У меня кружится голова. Честность от безумия отделяет тончайшая пленка, и сейчас она вот-вот лопнет. Ни один из них еще не почувствовал этого.
— Мне пришлось разорвать отношения с собственной дочерью! — восклицает Хайн.
Глаза у него сверкают. В минуты глубоких признаний человеческий мозг вырабатывает эндорфины.
— Она узнала об Институте исследований будущего. И то, что его разработки несовместимы с демократией. Она продолжала давить на меня. В конце концов, мне пришлось пригрозить ей судом. Делом за закрытыми дверьми. Лишением свободы. Только представьте себе: угрожать тюрьмой собственной дочери!
Отец поворачивается к ним.
— Знаете, бывает, пытаешься вспомнить всех тех, с кем переспал? И не можешь. Представьте, что вы пытаетесь вспомнить людей, которых вы убили. Но не можете. Их много. А когда ложишься спать, они все выстраиваются в ряд. Приходится считать их, как считают овец, чтобы заснуть.

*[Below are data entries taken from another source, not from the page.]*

-- ==== Sys2Proof/Machine/Dispatch.lean ====
section
/-! DEFINITION. The dispatch of a decoded instruction to its meaning (40_cycle.md R113). `s` is the state before the step,
so its `pc` is `PC0`; every meaning begins with the advance of R112. -/

namespace Sys2Proof.Machine

def exec (i : Instr) (s : State) : Host.Outcome State Fault Refusal :=
  match i with
  | .cls => Sys2Proof.Machine.execCls s
  | .ret => Sys2Proof.Machine.execRet s
  | .jp nnn => Sys2Proof.Machine.execJp nnn s
  | .call nnn => Sys2Proof.Machine.execCall nnn s
  | .seVB x nn => Sys2Proof.Machine.execSeVB x nn s
  | .sneVB x nn => Sys2Proof.Machine.execSneVB x nn s
  | .seVV x y => Sys2Proof.Machine.execSeVV x y s
  | .ldVB x nn => Sys2Proof.Machine.execLdVB x nn s
  | .addVB x nn => Sys2Proof.Machine.execAddVB x nn s
  | .ldVV x y => Sys2Proof.Machine.execLdVV x y s
  | .orVV x y => Sys2Proof.Machine.execOrVV x y s
  | .andVV x y => Sys2Proof.Machine.execAndVV x y s
  | .xorVV x y => Sys2Proof.Machine.execXorVV x y s
  | .addVV x y => Sys2Proof.Machine.execAddVV x y s
  | .subVV x y => Sys2Proof.Machine.execSubVV x y s
  | .shrV x y => Sys2Proof.Machine.execShrV x y s
  | .subnVV x y => Sys2Proof.Machine.execSubnVV x y s
  | .shlV x y => Sys2Proof.Machine.execShlV x y s
  | .sneVV x y => Sys2Proof.Machine.execSneVV x y s
  | .ldI nnn => Sys2Proof.Machine.execLdI nnn s
  | .jpV0 nnn => Sys2Proof.Machine.execJpV0 nnn s
  | .rnd x nn => Sys2Proof.Machine.execRnd x nn s
  | .drw x y n => Sys2Proof.Machine.execDrw x y n s
  | .skp x => Sys2Proof.Machine.execSkp x s
  | .sknp x => Sys2Proof.Machine.execSknp x s
  | .ldVDT x => Sys2Proof.Machine.execLdVDT x s
  | .ldVK x => Sys2Proof.Machine.execLdVK x s
  | .ldDTV x => Sys2Proof.Machine.execLdDTV x s
  | .ldSTV x => Sys2Proof.Machine.execLdSTV x s
  | .addIV x => Sys2Proof.Machine.execAddIV x s
  | .ldFV x => Sys2Proof.Machine.execLdFV x s
  | .ldBV x => Sys2Proof.Machine.execLdBV x s
  | .ldMIV x => Sys2Proof.Machine.execLdMIV x s
  | .ldVMI x => Sys2Proof.Machine.execLdVMI x s

end Sys2Proof.Machine
end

Очень маленькая и теперь уже бессильная часть их систем чувствует, что ситуация развивается бесконтрольно. Но уже слишком поздно. Во всех людях есть глубокое, инстинктивное стремление к искренности. Эффект — не более чем усиление этого стремления.
— Я участвовал во всех крупных политических скандалах, — говорит Фальк-Хансен, — за последние сорок лет! Врал в суде. Перекладывал ответственность на чиновников. Отрекался от своих старых политических друзей.

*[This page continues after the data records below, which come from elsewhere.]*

-- ==== Sys2Proof/Laws/Scheduler.lean ====
section
/-! SUPPORT. What the scheduler's operations can do: each case of one action, said once (60_exceptions.md R264 to R275). -/

namespace Sys2Proof.Machine

/-- Two actions in a row answer a next state exactly when both do. -/
theorem andThen_next {o : Host.Outcome State Fault Refusal} {f : State → Host.Outcome State Fault Refusal} {t : State} :
    andThen o f = .next t ↔ ∃ u, o = .next u ∧ f u = .next t := by
  cases o <;> simp [andThen]

/-- Two next states are one state. -/
theorem next_inj {s t : State} : (Host.Outcome.next s : Host.Outcome State Fault Refusal) = .next t ↔ s = t :=
  ⟨Host.Outcome.next.inj, congrArg _⟩

/-- A run of key events writes `KeyDown` and `Captured` and nothing else; it captures only in `AwaitingKey`. -/
theorem State.applyKeys_cases (s : State) (keys : List KeyEvent) :
    ∃ kd cap, s.applyKeys keys = { s with keyDown := kd, captured := cap } ∧
      (cap = s.captured ∨ s.mode ≠ .running) := by
  induction keys generalizing s with
  | nil => exact ⟨s.keyDown, s.captured, rfl, .inl rfl⟩
  | cons e rest ih =>
    obtain ⟨kd, cap, h, hc⟩ := s.setKey_cases e.key e.down
    obtain ⟨kd', cap', h', hc'⟩ := ih (s.setKey e.key e.down)
    refine ⟨kd', cap', ?_, ?_⟩
    · show (s.setKey e.key e.down).applyKeys rest = _
      rw [h', h]
    · rw [h] at hc'
      rcases hc' with rfl | hm
      · exact hc
      · exact .inr hm

/-- An action is due when its time has come (R265, R43). -/
theorem isDue_iff (now t0 hz : Rat) (done : Nat) : isDue now t0 hz done = true ↔ (now - t0) * hz ≥ (done : Rat) + 1 := by
  simp [isDue]

/-- One instruction step if due: nothing, or the step with its count one higher (R265, R267). -/
theorem State.stepIfDue_cases {s t : State} {now : Rat} (h : s.stepIfDue now = .next t) :
    t = s ∨ ∃ t0 u, s.t0 = some t0 ∧ s.loaded = true ∧ isDue now t0 s.instrHz.hz s.instrDone = true ∧
      s.instrStep = .next u ∧ t = { u with instrDone := u.instrDone + 1 } := by
  unfold State.stepIfDue at h
  split at h
  · exact .inl (next_inj.1 h).symm
  next t0 ht0 =>
    split at h
    next hd =>
      simp only [Bool.and_eq_true] at hd
      obtain ⟨u, hu, ht⟩ := andThen_next.1 h
      exact .inr ⟨t0, u, ht0, hd.1, hd.2, hu, (next_inj.1 ht).symm⟩
    next => exact .inl (next_inj.1 h).symm

/-- One timer tick if due: nothing, or the tick with its count one higher (R265, R267). -/
theorem State.tickIfDue_cases (s : State) (now : Rat) :
    s.tickIfDue now = s ∨ ∃ t0, s.t0 = some t0 ∧ isDue now t0 (Config.timerHz : Rat) s.timerDone = true ∧
      s.tickIfDue now = { s.timerTick with timerDone := s.timerDone + 1 } := by
  unfold State.tickIfDue
  split
  · exact .inl rfl
  next t0 ht0 =>
    split
    next hd => exact .inr ⟨t0, ht0, hd, rfl⟩
    next => exact .inl rfl

/-- `loadProgram`: refused and nothing changed, a failed load, or the bytes copied (R305, R306). -/
theorem State.loadProgram_cases (s : State) (bytes : List Byte) :
    (s.t0 ≠ none ∧ s.loadProgram bytes = s) ∨
    (s.t0 = none ∧ bytes.length > 0xE00 ∧ s.loadProgram bytes = { s with loadResult := some .tooLarge }) ∨
    (s.t0 = none ∧ bytes.length ≤ 0xE00 ∧ s.loadProgram bytes =
      { s with mem := copyBytes s.mem 0x200 bytes, loaded := true, loadResult := some .ok }) := by
  unfold State.loadProgram State.started
  cases ht : s.t0 with
  | some t0 => exact .inl ⟨by simp, by simp⟩
  | none =>
    by_cases hb : bytes.length ≤ 0xE00
    · exact .inr (.inr ⟨rfl, hb, by simp [programFits, Config.progMax, Config.progBase, hb]⟩)
    · exact .inr (.inl ⟨rfl, by omega, by simp [programFits, Config.progMax, hb]⟩)

/-- Starting the scheduler: done once, after a load, or nothing (R264, R304). -/
theorem State.startScheduler_cases (s : State) (t0 : Rat) :
    (s.loaded = true ∧ s.t0 = none ∧ s.startScheduler t0 = { s with t0 := some t0, instrDone := 0, timerDone := 0 }) ∨
    (¬ (s.loaded = true ∧ s.t0 = none) ∧ s.startScheduler t0 = s) := by
  unfold State.startScheduler State.started
  cases hl : s.loaded <;> cases ht : s.t0 <;> simp

/-- What one instruction step can be: none while no program is loaded, the key-wait check, an instruction, or the no-op of an
unmapped word (R110, R113 to R115, R308). -/
theorem State.instrStep_cases (s : State) :
    (s.loaded = false ∧ s.instrStep = .next s) ∨
    (s.loaded = true ∧ ∃ x, s.mode = .awaitingKey x ∧ s.instrStep = .next (s.keyWaitStep x)) ∨
    (s.loaded = true ∧ s.mode = .running ∧ ∃ i, decodeWord s.fetchWord = .ok i ∧ s.instrStep = exec i s) ∨
    (s.loaded = true ∧ s.mode = .running ∧ decodeWord s.fetchWord = .error (.unmapped s.fetchWord) ∧
      s.instrStep = .next (s.invalidOpcode s.fetchWord)) := by
  unfold State.instrStep
  cases hl : s.loaded with
  | false => exact .inl ⟨rfl, by simp⟩
  | true =>
    refine .inr ?_
    cases hm : s.mode with
    | awaitingKey x => exact .inl ⟨rfl, x, rfl, by simp⟩
    | running =>
      refine .inr ?_
      cases hd : decodeWord s.fetchWord with
      | ok i => exact .inl ⟨rfl, rfl, i, rfl, by simp [State.executeWord, hd]⟩
      | error e =>
        have he : e = .unmapped s.fetchWord := by
          unfold decodeWord at hd
          split at hd <;> simp_all
        exact .inr ⟨rfl, rfl, by rw [he], by simp [State.executeWord, hd]⟩

/-- One step of the machine: nothing after termination, the oldest pending call of the host, or an instruction tick. -/
theorem step_cases (s : State) :
    (s.terminated = true ∧ step s = .next s) ∨
    (s.terminated = false ∧ ∃ c rest, s.calls = c :: rest ∧ step s = ({ s with calls := rest } : State).serve c) ∨
    (s.terminated = false ∧ s.calls = [] ∧ step s = s.instrTick) := by
  unfold step State.nextAction
  cases ht : s.terminated with
  | true => exact .inl ⟨rfl, by simp⟩
  | false =>
    cases hc : s.calls with
    | nil => exact .inr (.inr ⟨rfl, rfl, by simp⟩)
    | cons c rest => exact .inr (.inl ⟨rfl, c, rest, rfl, by simp⟩)

/-- A pending call of the host is what the next step serves. -/
theorem step_of_call {s : State} {c : HostCall} {rest : List HostCall} (ht : s.terminated = false) (hc : s.calls = c :: rest) :
    step s = ({ s with calls := rest } : State).serve c := by
  simp [step, State.nextAction, ht, hc]

/-- With no call pending, in a started scheduler, a step of the machine is an instruction step. -/
theorem step_of_ticking {s : State} (h : s.Ticking) : step s = s.instrStep := by
  obtain ⟨ht, hc, h0, _⟩ := h
  cases h0' : s.t0 with
  | none => exact absurd h0' h0
  | some t0 => simp [step, State.nextAction, State.instrTick, State.started, ht, hc, h0']

/-- With no call pending, before the scheduler has started, a step of the machine changes nothing (R264, R304). -/
theorem step_of_not_started {s : State} (h0 : s.t0 = none) (hc : s.calls = []) : step s = .next s := by
  simp [step, State.nextAction, State.instrTick, State.started, h0, hc]

/-- The key-wait check of a step in `AwaitingKey(x)`: the key's index into `V[x]`, or nothing (R238). -/
theorem State.keyWaitStep_none {s : State} (h : s.captured = none) (x : Reg) : s.keyWaitStep x = s := by
  simp [State.keyWaitStep, h]

theorem State.keyWaitStep_some {s : State} {k : Key} (h : s.captured = some k) (x : Reg) :
    s.keyWaitStep x =
      ({ s.setV x (BitVec.ofNat 8 k.val) with mode := .running, captured := none } : State).advance := by
  simp [State.keyWaitStep, h]

/-- The decrement of a timer, as a number (R223). -/
theorem countDown_toNat (t : Byte) : (countDown t).toNat = t.toNat - 1 := by
  unfold countDown
  have := t.isLt
  split
  · rw [BitVec.toNat_sub]
    simp
    omega
  · omega

/-! ### Fetch (R111) -/

/-- The fetched word as a number: the byte at `PC` is its high byte (R111, R60). -/
theorem State.fetchWord_toNat (s : State) :
    s.fetchWord.toNat = (s.memRead s.pc.toNat).toNat * 256 + (s.memRead (s.pc.toNat + 1)).toNat := by
  have h : s.fetchWord.toNat =
      (s.memRead s.pc.toNat).toNat <<< 8 ||| (s.memRead (s.pc.toNat + 1)).toNat := BitVec.toNat_append _ _
  rw [h, ← Nat.shiftLeft_add_eq_or_of_lt (s.memRead (s.pc.toNat + 1)).isLt, Nat.shiftLeft_eq]

theorem State.fetchWord_congr {s t : State} (hm : t.mem = s.mem) (hp : t.pc = s.pc) : t.fetchWord = s.fetchWord := by
  simp [State.fetchWord, State.fetchAt, State.memRead, hm, hp]

end Sys2Proof.Machine
end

Одной из великих дат в истории органической химии считается апрель сорок третьего года, когда химик Альберт Хофманн в поисках лекарства от мигрени, сравнимой с мигренью моей матери, впервые получает из спорыньи полусинтетическое производное лизергиновой кислоты, проглатывает двадцать пять миллиграммов и впервые в мировой истории испытывает действие ЛСД. Этим джентльменам сейчас гораздо хуже. Хофманн не терял самообладания до самого конца. Они его уже потеряли.
На сцену снова выходит Хайн.
— Ваши истории производят глубокое впечатление. Трогательно. Но это мелочи по сравнению с тем, что на моей совести. Я создал Институт исследований будущего в обход конституции. Я скрывал от Фолькетинга важнейшую информацию, которую получал из комиссии. Скрывал от общества. И не только потому, что щадил людей. Мне еще хотелось сохранить власть.
В глазах у него слезы.
— Корни всего этого в моем детстве. Нас было шестеро, братьев и сестер. Я держал всех в ежовых рукавицах. Хотя мой отец был морским офицером.
Ему приходится замолчать. Министр отодвигает его в сторону.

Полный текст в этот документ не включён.